5. Originally Posted by CaptainBlack
For the second the density of $S$ is the convolution of the densities of $U_1$ and $U_2$, which gives the triangular distribution on $[0,2]$ (symmetric about $1$)

RonL
Still a little bit lost on this one. The lecturer said we'll hear about convolutions a bit later, and not to worry about it yet... (I'll have to go look up what a triangular distribution is as well.)

Originally Posted by CaptainBlack
The joint densities of $S = X + Y$ and $T = \frac{X}{Y}$ is given by:
$f_{ST}(s,t) = \frac{\lambda ^2 s}{(1+t)^2} e^{- \lambda s}$
$s \geq 0 \ ; \ t \geq 0$
where $X$ and $Y$ are independent exponential random variables with parameter $\lambda$

The marginals are:

$f_S(s)=\int_0^{\infty} f_{ST}(s,t) dt=s \lambda^2 e^{-\lambda s}$

and:

$f_T(t)=\int_0^{\infty} f_{ST}(s,t) ds=\frac{1}{(t+1)^2}$

and the rest follows (this is obvious as $f_{ST}$ seperates into a product of a function of $s$ and a function of $t$)

RonL
This has helped a lot, thank you Captain.

Originally Posted by tukeywilliams
Shouldn't they both be negative?
Here's just a guess... they're exponential so they must be positive?

EDIT: Wait, for some bizarre reason I also think they must be both negative. I tried working it out by myself just now...

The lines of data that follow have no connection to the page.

-- ==== Sys2Proof/Machine/Float.lean ====
section
/-! DEFINITION. The float instructions (05 R166-R175): registers, the order of R171, and one meaning per instruction. -/

namespace Sys2Proof.Machine

/-! ## Float registers (R166) -/

def rFR (k : Nat) (r : Reg) : M DWord := do return tget 0 (← getF k).fr r
def wFR (k : Nat) (r : Reg) (v : DWord) : M Unit := setF k (fun u => { u with fr := tset u.fr r v })

/-- A float operand: bits 0-35, or the whole register. -/
def rFV (k : Nat) (lg : Bool) (r : Reg) : M Nat := do
  let v ← rFR k r
  pure (if lg then v.toNat else (dw0 v).toNat)

/-- A float result: a short one clears bits 36-71. -/
def wFV (k : Nat) (lg : Bool) (r : Reg) (v : Nat) : M Unit :=
  wFR k r (if lg then BitVec.ofNat 72 v else mkd (BitVec.ofNat 36 v) 0)

def fmtOf (lg : Bool) : Fmt := if lg then longF else shortF

/-- Steps 3 to 5 of R171: `sub` says that the result is below the smallest normal and SUBN is 0. -/
def floatEnd (k : Nat) (fl : FFlags) (sub : Bool) (write : M Unit) : M Unit := do
  let x ← ctxM k
  if fsrTraps x.fsr fl then raise 6 3 0 0
  if sub then raise 6 4 0 0
  write
  modX k (fun x => { x with fsr := fsrOr x.fsr fl })

/-- Step 1 of R171 and R172: an operand as the operation reads it. -/
def floatArg (k : Nat) (t : Fmt) (b : Nat) : M Nat := do
  let x ← ctxM k
  if !stSUBN x.status && t.isSub b then raise 6 4 0 0
  pure (t.flush b)

def frmM (k : Nat) : M Nat := do return stFRM (← ctxM k).status

/-- The result of R171 in format `t`, under the subnormal choice. -/
def floatOut (k : Nat) (t : Fmt) (r : FRes) (write : Nat → M Unit) : M Unit := do
  let x ← ctxM k
  let r' := if stSUBN x.status then t.flushRes r else r
  floatEnd k r'.fl r'.sub (write r'.bits)

/-- A two-operand operation; `time` is the divider's, whose table lookup comes first (R165). -/
def fop2 (a : Issue) (i : Instr) (lg : Bool) (rd ra rb : Reg) (time : M Unit) (f : Fmt → Nat → Nat → Nat → FRes) (s : State) : Out :=
  instr a i 4 (seq (do
    needFR rd
    needFR ra
    needFR rb
    ownF a.core
    let t := fmtOf lg
    let va ← rFV a.core lg ra
    let vb ← rFV a.core lg rb
    let va ← floatArg a.core t va
    let vb ← floatArg a.core t vb
    let frm ← frmM a.core
    time
    floatOut a.core t (f t frm va vb) (wFV a.core lg rd))) s

/-- A one-operand operation. -/
def fop1 (a : Issue) (i : Instr) (lg : Bool) (rd ra : Reg) (time : M Unit) (f : Fmt → Nat → Nat → FRes) (s : State) : Out :=
  instr a i 4 (seq (do
    needFR rd
    needFR ra
    ownF a.core
    let t := fmtOf lg
    let va ← rFV a.core lg ra
    let va ← floatArg a.core t va
    let frm ← frmM a.core
    time
    floatOut a.core t (f t frm va) (wFV a.core lg rd))) s

def noTime : M Unit := pure ()

/-! ### FOPS and FOPL (R168) -/

def execFadd (a : Issue) (lg : Bool) (rd ra rb : Reg) (s : State) : Out := fop2 a (.fadd a lg rd ra rb) lg rd ra rb noTime fAdd s
def execFsub (a : Issue) (lg : Bool) (rd ra rb : Reg) (s : State) : Out := fop2 a (.fsub a lg rd ra rb) lg rd ra rb noTime fSub s
def execFmul (a : Issue) (lg : Bool) (rd ra rb : Reg) (s : State) : Out := fop2 a (.fmul a lg rd ra rb) lg rd ra rb noTime fMul s
def execFdiv (a : Issue) (lg : Bool) (rd ra rb : Reg) (s : State) : Out :=
  fop2 a (.fdiv a lg rd ra rb) lg rd ra rb (if lg then divider a 21 66 else divider a 14 33) fDiv s
def execFsqrt (a : Issue) (lg : Bool) (rd ra : Reg) (s : State) : Out :=
  fop1 a (.fsqrt a lg rd ra) lg rd ra (if lg then divider a 24 66 else divider a 16 33) fSqrt s
def execFmin (a : Issue) (lg : Bool) (rd ra rb : Reg) (s : State) : Out :=
  fop2 a (.fmin a lg rd ra rb) lg rd ra rb noTime (fun t _ x y => fMinMax t false x y) s
def execFmax (a : Issue) (lg : Bool) (rd ra rb : Reg) (s : State) : Out :=
  fop2 a (.fmax a lg rd ra rb) lg rd ra rb noTime (fun t _ x y => fMinMax t true x y) s
def execFrint (a : Issue) (lg : Bool) (rd ra : Reg) (s : State) : Out := fop1 a (.frint a lg rd ra) lg rd ra noTime fRint s

/-- FABS, FNEG and FMOV: the bits alone (R173). -/
def fbits (a : Issue) (i : Instr) (lg : Bool) (rd ra : Reg) (f : Fmt → Nat → Nat) (s : State) : Out :=
  instr a i 4 (seq (do
    needFR rd
    needFR ra
    ownF a.core
    let va ← rFV a.core lg ra
    wFV a.core lg rd (f (fmtOf lg) va))) s

def execFabs (a : Issue) (lg : Bool) (rd ra : Reg) (s : State) : Out :=
  fbits a (.fabs a lg rd ra) lg rd ra (fun t b => b % 2 ^ (t.e + t.f)) s
def execFneg (a : Issue) (lg : Bool) (rd ra : Reg) (s : State) : Out := fbits a (.fneg a lg rd ra) lg rd ra Fmt.flip s
def execFmov (a : Issue) (lg : Bool) (rd ra : Reg) (s : State) : Out := fbits a (.fmov a lg rd ra) lg rd ra (fun _ b => b) s

/-- FCMP and FCMPS, whose rd is a general register. -/
def fcompare (a : Issue) (i : Instr) (lg sigs : Bool) (rd ra rb : Reg) (s : State) : Out :=
  instr a i 4 (seq (do
    needFR ra
    needFR rb
    ownF a.core
    let t := fmtOf lg
    let va ← rFV a.core lg ra
    let vb ← rFV a.core lg rb
    let va ← floatArg a.core t va
    let vb ← floatArg a.core t vb
    let r := fCompare t sigs va vb
    floatEnd a.core r.2 false (wG a.core rd r.1))) s

def execFcmp (a : Issue) (lg : Bool) (rd ra rb : Reg) (s : State) : Out := fcompare a (.fcmp a lg rd ra rb) lg false rd ra rb s
def execFcmps (a : Issue) (lg : Bool) (rd ra rb : Reg) (s : State) : Out := fcompare a (.fcmps a lg rd ra rb) lg true rd ra rb s

/-! ### FCVT (R169) -/

/-- Between the two float formats. -/
def fformat (a : Issue) (i : Instr) (fromL : Bool) (rd ra : Reg) (s : State) : Out :=
  instr a i 4 (seq (do
    needFR rd
    needFR ra
    ownF a.core
    let va ← rFV a.core fromL ra
    let va ← floatArg a.core (fmtOf fromL) va
    let frm ← frmM a.core
    floatOut a.core (fmtOf (!fromL)) (fConvert (fmtOf fromL) (fmtOf (!fromL)) frm true va) (wFV a.core (!fromL) rd))) s

def execFcvtsl (a : Issue) (rd ra : Reg) (s : State) : Out := fformat a (.fcvtsl a rd ra) false rd ra s
def execFcvtls (a : Issue) (rd ra : Reg) (s : State) : Out := fformat a (.fcvtls a rd ra) true rd ra s

/-- From a signed integer of one or two words. -/
def ffromInt (a : Issue) (i : Instr) (wide lg : Bool) (rd ra : Reg) (s : State) : Out :=
  instr a i 4 (seq (do
    if wide then needEven ra
    needFR rd
    ownF a.core
    let v ← rI a.core wide true ra
    let frm ← frmM a.core
    floatOut a.core (fmtOf lg) (intToF (fmtOf lg) frm v) (wFV a.core lg rd))) s

def execFcvtws (a : Issue) (rd ra : Reg) (s : State) : Out := ffromInt a (.fcvtws a rd ra) false false rd ra s
def execFcvtwl (a : Issue) (rd ra : Reg) (s : State) : Out := ffromInt a (.fcvtwl a rd ra) false true rd ra s
def execFcvtdl (a : Issue) (rd ra : Reg) (s : State) : Out := ffromInt a (.fcvtdl a rd ra) true true rd ra s

/-- To a signed integer of one or two words, by FRM or toward zero. -/
def ftoInt (a : Issue) (i : Instr) (lg wide trunc : Bool) (rd ra : Reg) (s : State) : Out :=
  instr a i 4 (seq (do
    if wide then needEven rd
    needFR ra
    ownF a.core
    let t := fmtOf lg
    let va ← rFV a.core lg ra
    let va ← floatArg a.core t va
    let frm ← frmM a.core
    let r := fToInt t (if trunc then 2 else frm) (if wide then 72 else 36) va
    floatEnd a.core r.2 false (wI a.core wide rd r.1))) s

def execFcvtsw (a : Issue) (rd ra : Reg) (s : State) : Out := ftoInt a (.fcvtsw a rd ra) false false false rd ra s
def execFcvtswz (a : Issue) (rd ra : Reg) (s : State) : Out := ftoInt a (.fcvtswz a rd ra) false false true rd ra s
def execFcvtlw (a : Issue) (rd ra : Reg) (s : State) : Out := ftoInt a (.fcvtlw a rd ra) true false false rd ra s
def execFcvtlwz (a : Issue) (rd ra : Reg) (s : State) : Out := ftoInt a (.fcvtlwz a rd ra) true false true rd ra s
def execFcvtld (a : Issue) (rd ra : Reg) (s : State) : Out := ftoInt a (.fcvtld a rd ra) true true false rd ra s
def execFcvtldz (a : Issue) (rd ra : Reg) (s : State) : Out := ftoInt a (.fcvtldz a rd ra) true true true rd ra s

/-! ### Interchange with binary64 (R70-R72) -/

/-- The 64-bit value whose octets, most significant first, are the octets of the 8 syllables (DEDUCED, log 31). -/
def octetForm (d : DWord) : Nat := (sylsD d).foldl (fun n x => n * 256 + (octet x).toNat) 0

/-- The octet form of a 64-bit value, marks clear (DEDUCED, log 31). -/
def ofOctets : Nat → Nat → List Octet
  | 0, _ => []
  | n + 1, v => ofOctets n (v / 256) ++ [BitVec.ofNat 8 v]

/-- F64TOL (R71): exact for every value, and a NaN keeps its quiet bit. -/
def execF64tol (a : Issue) (rd ra : Reg) (s : State) : Out :=
  instr a (.f64tol a rd ra) 4 (seq (do
    needEven ra
    needFR rd
    ownF a.core
    let v ← rP a.core ra
    let r := fConvert binary64 longF 0 false (octetForm v)
    floatEnd a.core r.fl false (wFV a.core true rd r.bits))) s

/-- LTOF64 (R72). -/
def execLtof64 (a : Issue) (rd ra : Reg) (s : State) : Out :=
  instr a (.ltof64 a rd ra) 4 (seq (do
    needEven rd
    needFR ra
    ownF a.core
    let v ← rFV a.core true ra
    let frm ← frmM a.core
    let r := fConvert longF binary64 frm true v
    floatEnd a.core r.fl false (wP a.core rd (pairOf (ofOctets 8 r.bits))))) s

/-! ### Bit copies -/

def execMvgs (a : Issue) (rd ra : Reg) (s : State) : Out :=
  instr a (.mvgs a rd ra) 4 (seq (do
    needFR rd
    ownF a.core
    let v ← rG a.core ra
    wFV a.core false rd v.toNat)) s

def execMvsg (a : Issue) (rd ra : Reg) (s : State) : Out :=
  instr a (.mvsg a rd ra) 4 (seq (do
    needFR ra
    ownF a.core
    let v ← rFR a.core ra
    wG a.core rd (dw0 v))) s

def execMvgl (a : Issue) (rd ra : Reg) (s : State) : Out :=
  instr a (.mvgl a rd ra) 4 (seq (do
    needEven ra
    needFR rd
    ownF a.core
    let v ← rP a.core ra
    wFR a.core rd v)) s

def execMvlg (a : Issue) (rd ra : Reg) (s : State) : Out :=
  instr a (.mvlg a rd ra) 4 (seq (do
    needEven rd
    needFR ra
    ownF a.core
    let v ← rFR a.core ra
    wP a.core rd v)) s

/-! ### FLD and FST (R166) -/

def execFld (a : Issue) (rd rb : Reg) (disp : BitVec 18) (s : State) : Out :=
  instr a (.fld a rd rb disp) 4 (seq (do
    needFR rd
    ownF a.core
    let b ← rG a.core rb
    let v ← loadD a.core (memAddr b disp.toInt)
    wFR a.core rd v)) s

def execFst (a : Issue) (rd rb : Reg) (disp : BitVec 18) (s : State) : Out :=
  instr a (.fst a rd rb disp) 4 (seq (do
    needFR rd
    ownF a.core
    let b ← rG a.core rb
    let v ← rFR a.core rd
    storeN a.core (memAddr b disp.toInt) (sylsD v))) s

end Sys2Proof.Machine
end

6. Originally Posted by tukeywilliams
Shouldn't they both be negative?
They are pdf's of the marginal distributions and so have to be positive (and integrate up to 1).

RonL

7. Originally Posted by janvdl
Still a little bit lost on this one. The lecturer said we'll hear about convolutions a bit later, and not to worry about it yet... (I'll have to go look up what a triangular distribution is as well.)
..
This is a bit fiddly to do as the convolution is peicewise continuous, but the convolution is:

$f_S(s)=\int_{-\infty}^{\infty}p_{U_1}(u_1)p_{U_2}(s-u_1) \ dx_1$

and using the properties of the uniform density:

$f_S(s)=\int_{-\infty}^{\infty}p_{U_1}(u_1)p_{U_2}(s-u_1) \ dx_1=\int_{0}^{1}p_{U}(s-u) \ du$

RonL

8. Originally Posted by CaptainBlack
The joint densities of $S = X + Y$ and $T = \frac{X}{Y}$ is given by:
$f_{ST}(s,t) = \frac{\lambda ^2 s}{(1+t)^2} e^{- \lambda s}$
$s \geq 0 \ ; \ t \geq 0$
where $X$ and $Y$ are independent exponential random variables with parameter $\lambda$

The marginals are:

$f_S(s)=\int_0^{\infty} f_{ST}(s,t) dt=s \lambda^2 e^{-\lambda s}$

and:

$f_T(t)=\int_0^{\infty} f_{ST}(s,t) ds=\frac{1}{(t+1)^2}$

and the rest follows (this is obvious as $f_{ST}$ seperates into a product of a function of $s$ and a function of $t$)

RonL
To Jan:

A reference you might find helpful:

http://www.dartmouth.edu/~chance/tea...k/Chapter7.pdf

Given your current knowledge, I think it’s instructive for you to think about how to calculate the pdf of $T = \frac{X}{Y}$.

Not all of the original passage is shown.